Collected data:
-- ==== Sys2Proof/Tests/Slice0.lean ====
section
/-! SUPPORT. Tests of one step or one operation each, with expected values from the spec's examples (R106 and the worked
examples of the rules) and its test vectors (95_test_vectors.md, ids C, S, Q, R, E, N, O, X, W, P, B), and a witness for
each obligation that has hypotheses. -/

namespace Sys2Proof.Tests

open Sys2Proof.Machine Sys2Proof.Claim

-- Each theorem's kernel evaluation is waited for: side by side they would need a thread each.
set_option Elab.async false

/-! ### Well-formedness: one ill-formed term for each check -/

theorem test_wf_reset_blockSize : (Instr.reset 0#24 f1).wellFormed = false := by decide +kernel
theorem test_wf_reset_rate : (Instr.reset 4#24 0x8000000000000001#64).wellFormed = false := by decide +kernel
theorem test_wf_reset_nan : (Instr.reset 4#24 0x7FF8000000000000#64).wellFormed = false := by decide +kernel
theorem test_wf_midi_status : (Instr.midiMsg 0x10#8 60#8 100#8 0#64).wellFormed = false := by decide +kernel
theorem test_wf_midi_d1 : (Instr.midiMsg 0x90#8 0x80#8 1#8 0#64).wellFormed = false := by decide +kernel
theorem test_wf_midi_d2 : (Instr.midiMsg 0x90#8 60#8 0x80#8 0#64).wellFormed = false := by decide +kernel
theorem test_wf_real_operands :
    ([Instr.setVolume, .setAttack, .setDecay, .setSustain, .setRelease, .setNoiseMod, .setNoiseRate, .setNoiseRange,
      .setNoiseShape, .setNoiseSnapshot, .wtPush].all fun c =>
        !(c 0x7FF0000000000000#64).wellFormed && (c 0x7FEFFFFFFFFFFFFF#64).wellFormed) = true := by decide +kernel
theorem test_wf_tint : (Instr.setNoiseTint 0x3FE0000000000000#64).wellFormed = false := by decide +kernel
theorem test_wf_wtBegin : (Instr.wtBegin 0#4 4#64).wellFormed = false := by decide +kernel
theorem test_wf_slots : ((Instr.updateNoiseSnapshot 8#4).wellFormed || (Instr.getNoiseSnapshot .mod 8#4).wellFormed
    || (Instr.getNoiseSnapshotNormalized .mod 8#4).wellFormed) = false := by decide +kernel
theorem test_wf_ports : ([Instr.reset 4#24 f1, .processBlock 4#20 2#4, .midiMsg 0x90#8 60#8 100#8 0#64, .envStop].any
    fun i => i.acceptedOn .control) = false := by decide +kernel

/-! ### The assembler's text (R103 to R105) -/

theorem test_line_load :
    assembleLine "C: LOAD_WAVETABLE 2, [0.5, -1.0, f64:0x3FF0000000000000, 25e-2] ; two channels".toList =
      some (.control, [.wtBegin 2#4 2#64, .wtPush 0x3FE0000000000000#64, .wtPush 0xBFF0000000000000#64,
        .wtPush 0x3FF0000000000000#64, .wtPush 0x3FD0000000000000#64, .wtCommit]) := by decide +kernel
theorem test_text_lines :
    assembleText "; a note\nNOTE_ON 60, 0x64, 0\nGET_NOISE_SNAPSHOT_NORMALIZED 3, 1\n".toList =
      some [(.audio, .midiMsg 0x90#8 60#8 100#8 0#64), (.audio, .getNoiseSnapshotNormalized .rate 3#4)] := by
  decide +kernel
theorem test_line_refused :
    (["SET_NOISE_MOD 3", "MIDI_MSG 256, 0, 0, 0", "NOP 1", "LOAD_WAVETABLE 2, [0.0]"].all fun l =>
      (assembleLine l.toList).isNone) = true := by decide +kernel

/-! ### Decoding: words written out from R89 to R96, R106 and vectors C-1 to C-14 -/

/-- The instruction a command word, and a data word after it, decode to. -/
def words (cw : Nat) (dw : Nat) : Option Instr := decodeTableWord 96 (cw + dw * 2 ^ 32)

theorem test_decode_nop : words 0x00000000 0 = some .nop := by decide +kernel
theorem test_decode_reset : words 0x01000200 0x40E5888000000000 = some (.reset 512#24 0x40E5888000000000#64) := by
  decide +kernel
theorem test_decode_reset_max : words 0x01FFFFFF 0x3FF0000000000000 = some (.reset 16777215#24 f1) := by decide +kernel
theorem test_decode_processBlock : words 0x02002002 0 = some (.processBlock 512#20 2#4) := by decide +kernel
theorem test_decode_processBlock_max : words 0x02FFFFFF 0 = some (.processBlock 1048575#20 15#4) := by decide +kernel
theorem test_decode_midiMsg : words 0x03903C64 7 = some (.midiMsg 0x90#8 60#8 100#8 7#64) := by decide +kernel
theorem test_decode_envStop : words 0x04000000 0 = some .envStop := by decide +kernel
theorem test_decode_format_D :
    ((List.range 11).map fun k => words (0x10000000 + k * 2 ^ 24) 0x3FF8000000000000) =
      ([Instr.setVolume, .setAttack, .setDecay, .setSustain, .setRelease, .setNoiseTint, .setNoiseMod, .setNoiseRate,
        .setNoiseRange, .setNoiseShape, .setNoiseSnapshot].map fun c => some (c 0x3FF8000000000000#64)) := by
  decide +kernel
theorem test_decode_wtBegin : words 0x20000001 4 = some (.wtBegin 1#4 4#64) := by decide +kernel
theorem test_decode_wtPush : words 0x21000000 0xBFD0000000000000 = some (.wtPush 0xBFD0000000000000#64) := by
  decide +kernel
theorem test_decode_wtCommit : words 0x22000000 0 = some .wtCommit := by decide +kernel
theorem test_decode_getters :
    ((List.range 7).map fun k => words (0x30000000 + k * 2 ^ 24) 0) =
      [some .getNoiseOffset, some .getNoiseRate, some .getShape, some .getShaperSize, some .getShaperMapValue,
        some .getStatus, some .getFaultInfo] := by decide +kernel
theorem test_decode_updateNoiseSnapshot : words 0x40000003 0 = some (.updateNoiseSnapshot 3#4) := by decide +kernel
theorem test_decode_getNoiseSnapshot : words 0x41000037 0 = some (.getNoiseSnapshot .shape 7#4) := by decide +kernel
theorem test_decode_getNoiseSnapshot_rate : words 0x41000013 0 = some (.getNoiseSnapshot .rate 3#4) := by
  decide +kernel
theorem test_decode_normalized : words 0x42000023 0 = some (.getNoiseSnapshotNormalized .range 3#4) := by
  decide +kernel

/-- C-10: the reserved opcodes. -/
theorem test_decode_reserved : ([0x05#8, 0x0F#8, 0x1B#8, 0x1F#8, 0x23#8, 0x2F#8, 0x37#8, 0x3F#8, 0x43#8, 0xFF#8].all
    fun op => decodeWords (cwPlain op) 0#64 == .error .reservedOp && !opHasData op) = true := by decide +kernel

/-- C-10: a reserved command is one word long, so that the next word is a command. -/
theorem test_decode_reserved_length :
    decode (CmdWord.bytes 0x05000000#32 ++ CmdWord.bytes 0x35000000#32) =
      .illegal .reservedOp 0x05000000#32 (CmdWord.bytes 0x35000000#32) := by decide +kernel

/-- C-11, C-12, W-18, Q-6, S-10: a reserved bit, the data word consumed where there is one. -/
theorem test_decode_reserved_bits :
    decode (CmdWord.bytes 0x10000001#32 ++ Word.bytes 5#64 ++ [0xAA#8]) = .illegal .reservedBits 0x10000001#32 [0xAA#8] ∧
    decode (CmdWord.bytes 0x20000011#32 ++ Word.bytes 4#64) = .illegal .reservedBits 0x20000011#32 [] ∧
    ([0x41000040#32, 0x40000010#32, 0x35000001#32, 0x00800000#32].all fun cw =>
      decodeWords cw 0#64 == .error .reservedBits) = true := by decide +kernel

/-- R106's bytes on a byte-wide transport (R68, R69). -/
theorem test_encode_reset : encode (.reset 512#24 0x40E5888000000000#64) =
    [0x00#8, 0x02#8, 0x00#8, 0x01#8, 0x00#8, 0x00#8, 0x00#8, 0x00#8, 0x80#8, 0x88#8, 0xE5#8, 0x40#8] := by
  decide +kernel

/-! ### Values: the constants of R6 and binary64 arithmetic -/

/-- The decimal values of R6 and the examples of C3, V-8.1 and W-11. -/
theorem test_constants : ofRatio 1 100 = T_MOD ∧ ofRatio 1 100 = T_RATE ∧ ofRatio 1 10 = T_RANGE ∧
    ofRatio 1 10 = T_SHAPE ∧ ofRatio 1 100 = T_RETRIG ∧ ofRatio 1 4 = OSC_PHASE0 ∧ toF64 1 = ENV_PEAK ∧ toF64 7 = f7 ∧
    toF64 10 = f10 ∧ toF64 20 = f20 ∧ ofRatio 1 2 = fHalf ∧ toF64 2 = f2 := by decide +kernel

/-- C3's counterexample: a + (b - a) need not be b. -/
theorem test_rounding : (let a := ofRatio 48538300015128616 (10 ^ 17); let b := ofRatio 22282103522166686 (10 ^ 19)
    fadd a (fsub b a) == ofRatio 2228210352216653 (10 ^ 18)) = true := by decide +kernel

==

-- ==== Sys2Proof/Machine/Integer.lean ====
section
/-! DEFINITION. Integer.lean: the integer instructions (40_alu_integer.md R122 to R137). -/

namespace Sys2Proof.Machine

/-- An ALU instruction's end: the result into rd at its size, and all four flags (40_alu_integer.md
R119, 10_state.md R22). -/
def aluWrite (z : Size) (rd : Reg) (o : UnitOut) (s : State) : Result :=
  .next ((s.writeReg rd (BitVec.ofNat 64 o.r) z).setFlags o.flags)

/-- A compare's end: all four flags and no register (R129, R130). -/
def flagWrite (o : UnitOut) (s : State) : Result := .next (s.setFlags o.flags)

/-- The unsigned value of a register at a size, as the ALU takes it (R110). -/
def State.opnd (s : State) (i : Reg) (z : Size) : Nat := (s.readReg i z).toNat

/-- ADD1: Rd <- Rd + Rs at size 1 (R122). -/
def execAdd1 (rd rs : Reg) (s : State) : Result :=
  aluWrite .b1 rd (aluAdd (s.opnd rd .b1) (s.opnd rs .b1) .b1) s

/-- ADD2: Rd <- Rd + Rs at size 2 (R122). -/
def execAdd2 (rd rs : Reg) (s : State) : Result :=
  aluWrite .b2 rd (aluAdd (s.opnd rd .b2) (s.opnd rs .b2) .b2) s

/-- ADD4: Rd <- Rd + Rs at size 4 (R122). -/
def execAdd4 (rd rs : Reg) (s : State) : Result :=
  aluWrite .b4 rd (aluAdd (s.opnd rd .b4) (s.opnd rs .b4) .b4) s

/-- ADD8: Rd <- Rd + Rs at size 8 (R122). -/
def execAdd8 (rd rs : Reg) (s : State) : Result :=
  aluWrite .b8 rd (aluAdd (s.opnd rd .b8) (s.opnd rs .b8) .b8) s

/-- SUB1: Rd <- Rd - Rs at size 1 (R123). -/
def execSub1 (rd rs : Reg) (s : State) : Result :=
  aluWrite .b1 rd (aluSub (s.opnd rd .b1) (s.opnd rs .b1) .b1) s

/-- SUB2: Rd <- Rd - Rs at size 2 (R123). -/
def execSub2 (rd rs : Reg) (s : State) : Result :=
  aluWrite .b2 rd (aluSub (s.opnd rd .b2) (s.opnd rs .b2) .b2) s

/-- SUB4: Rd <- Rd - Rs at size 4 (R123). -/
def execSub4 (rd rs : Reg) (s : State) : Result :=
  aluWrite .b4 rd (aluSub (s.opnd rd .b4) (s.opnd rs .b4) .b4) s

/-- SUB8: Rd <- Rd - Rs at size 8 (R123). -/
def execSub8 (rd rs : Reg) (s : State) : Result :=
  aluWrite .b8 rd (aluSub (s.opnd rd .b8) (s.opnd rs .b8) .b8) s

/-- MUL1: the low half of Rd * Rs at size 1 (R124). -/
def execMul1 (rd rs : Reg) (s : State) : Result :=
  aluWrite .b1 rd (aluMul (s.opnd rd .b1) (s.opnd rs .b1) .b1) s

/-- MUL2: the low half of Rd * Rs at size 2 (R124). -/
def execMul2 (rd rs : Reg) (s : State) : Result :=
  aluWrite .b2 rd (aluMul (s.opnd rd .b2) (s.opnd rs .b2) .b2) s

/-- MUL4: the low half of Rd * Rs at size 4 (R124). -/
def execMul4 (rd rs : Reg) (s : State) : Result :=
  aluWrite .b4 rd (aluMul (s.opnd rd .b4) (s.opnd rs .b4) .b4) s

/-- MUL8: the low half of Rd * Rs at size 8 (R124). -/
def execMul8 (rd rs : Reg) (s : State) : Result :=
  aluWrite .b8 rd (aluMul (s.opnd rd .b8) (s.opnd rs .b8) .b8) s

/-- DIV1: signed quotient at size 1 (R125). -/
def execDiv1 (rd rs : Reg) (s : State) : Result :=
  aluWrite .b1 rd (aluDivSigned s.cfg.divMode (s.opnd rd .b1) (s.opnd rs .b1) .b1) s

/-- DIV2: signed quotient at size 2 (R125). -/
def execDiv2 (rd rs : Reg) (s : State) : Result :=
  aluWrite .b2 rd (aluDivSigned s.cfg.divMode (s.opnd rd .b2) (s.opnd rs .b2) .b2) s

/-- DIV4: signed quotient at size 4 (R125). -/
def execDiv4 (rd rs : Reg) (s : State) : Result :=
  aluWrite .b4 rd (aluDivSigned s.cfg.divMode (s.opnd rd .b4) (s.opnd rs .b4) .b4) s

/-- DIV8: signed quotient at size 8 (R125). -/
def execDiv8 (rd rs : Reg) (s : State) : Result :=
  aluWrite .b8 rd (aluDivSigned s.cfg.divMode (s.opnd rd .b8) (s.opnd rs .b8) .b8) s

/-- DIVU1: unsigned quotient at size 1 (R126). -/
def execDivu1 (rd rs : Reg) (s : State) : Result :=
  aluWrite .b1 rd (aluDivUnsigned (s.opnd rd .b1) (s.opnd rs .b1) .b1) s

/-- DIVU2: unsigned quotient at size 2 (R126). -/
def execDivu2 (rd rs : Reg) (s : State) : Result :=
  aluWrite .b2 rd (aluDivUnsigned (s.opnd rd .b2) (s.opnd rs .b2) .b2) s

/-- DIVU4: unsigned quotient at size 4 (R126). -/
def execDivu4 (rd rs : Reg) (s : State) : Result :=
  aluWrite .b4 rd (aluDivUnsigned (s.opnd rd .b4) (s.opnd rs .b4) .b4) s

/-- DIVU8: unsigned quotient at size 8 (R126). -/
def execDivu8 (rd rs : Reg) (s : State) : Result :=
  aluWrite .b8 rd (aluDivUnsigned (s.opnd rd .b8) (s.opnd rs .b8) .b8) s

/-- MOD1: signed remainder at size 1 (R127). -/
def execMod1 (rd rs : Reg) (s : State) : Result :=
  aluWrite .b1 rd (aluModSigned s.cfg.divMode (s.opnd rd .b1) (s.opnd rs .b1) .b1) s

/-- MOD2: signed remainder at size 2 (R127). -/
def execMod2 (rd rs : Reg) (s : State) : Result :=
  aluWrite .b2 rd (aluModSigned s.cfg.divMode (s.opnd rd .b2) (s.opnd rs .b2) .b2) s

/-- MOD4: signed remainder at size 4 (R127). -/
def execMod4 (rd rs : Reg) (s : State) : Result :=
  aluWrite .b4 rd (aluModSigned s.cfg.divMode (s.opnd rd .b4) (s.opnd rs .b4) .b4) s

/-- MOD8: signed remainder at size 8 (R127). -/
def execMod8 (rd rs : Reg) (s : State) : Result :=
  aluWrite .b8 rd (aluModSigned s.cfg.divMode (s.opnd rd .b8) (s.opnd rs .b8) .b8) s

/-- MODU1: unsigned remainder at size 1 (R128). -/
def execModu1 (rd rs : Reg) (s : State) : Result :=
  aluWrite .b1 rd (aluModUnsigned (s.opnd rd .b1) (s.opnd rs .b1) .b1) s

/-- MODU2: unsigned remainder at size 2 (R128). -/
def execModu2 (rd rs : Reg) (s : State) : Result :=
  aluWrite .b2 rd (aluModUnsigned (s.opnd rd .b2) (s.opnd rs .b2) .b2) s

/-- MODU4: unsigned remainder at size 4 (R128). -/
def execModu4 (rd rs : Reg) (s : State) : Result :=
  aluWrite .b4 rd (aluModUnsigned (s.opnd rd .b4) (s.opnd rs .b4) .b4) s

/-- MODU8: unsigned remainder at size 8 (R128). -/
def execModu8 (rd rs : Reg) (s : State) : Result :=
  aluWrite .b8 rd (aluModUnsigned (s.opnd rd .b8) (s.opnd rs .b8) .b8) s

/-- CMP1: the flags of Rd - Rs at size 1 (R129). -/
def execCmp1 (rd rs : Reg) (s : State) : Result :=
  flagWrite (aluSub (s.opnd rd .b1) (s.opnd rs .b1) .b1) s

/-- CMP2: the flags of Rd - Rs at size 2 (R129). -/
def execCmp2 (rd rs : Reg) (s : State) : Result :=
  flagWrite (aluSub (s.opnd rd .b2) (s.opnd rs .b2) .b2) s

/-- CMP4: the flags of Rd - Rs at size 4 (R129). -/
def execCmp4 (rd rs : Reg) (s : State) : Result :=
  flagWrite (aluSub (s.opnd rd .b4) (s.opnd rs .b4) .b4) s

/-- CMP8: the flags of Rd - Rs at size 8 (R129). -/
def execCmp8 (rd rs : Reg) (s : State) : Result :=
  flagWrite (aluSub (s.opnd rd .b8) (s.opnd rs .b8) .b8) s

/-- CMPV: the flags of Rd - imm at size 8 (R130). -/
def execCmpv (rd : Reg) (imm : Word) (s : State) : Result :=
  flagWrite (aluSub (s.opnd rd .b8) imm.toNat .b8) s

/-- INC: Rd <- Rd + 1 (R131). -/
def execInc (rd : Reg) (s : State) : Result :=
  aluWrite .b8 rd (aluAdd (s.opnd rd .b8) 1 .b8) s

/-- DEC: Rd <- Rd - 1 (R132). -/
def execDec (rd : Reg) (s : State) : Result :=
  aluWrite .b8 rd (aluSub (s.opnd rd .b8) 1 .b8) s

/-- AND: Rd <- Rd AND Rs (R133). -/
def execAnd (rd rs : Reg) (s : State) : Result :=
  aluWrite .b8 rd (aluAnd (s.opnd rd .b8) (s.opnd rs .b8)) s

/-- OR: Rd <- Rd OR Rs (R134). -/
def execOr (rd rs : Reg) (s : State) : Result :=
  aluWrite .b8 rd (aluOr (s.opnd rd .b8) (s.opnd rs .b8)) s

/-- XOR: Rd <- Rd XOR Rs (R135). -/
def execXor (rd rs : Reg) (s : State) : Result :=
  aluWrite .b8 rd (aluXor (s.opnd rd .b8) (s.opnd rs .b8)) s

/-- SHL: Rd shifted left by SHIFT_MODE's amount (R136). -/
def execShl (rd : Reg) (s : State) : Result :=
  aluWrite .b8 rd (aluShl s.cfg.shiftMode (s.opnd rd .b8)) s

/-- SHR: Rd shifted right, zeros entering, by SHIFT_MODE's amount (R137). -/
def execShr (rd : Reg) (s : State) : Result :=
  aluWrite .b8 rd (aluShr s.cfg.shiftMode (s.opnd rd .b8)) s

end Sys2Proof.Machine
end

Task instructions: The required answer is the exact run of lines above starting at the line with "some [(.audio, .midiMsg" and ending at the line with "decode to. -/", with both ends present.

Written response:
      some [(.audio, .midiMsg 0x90#8 60#8 100#8 0#64), (.audio, .getNoiseSnapshotNormalized .rate 3#4)] := by
  decide +kernel
theorem test_line_refused :
    (["SET_NOISE_MOD 3", "MIDI_MSG 256, 0, 0, 0", "NOP 1", "LOAD_WAVETABLE 2, [0.0]"].all fun l =>
      (assembleLine l.toList).isNone) = true := by decide +kernel

/-! ### Decoding: words written out from R89 to R96, R106 and vectors C-1 to C-14 -/

/-- The instruction a command word, and a data word after it, decode to. -/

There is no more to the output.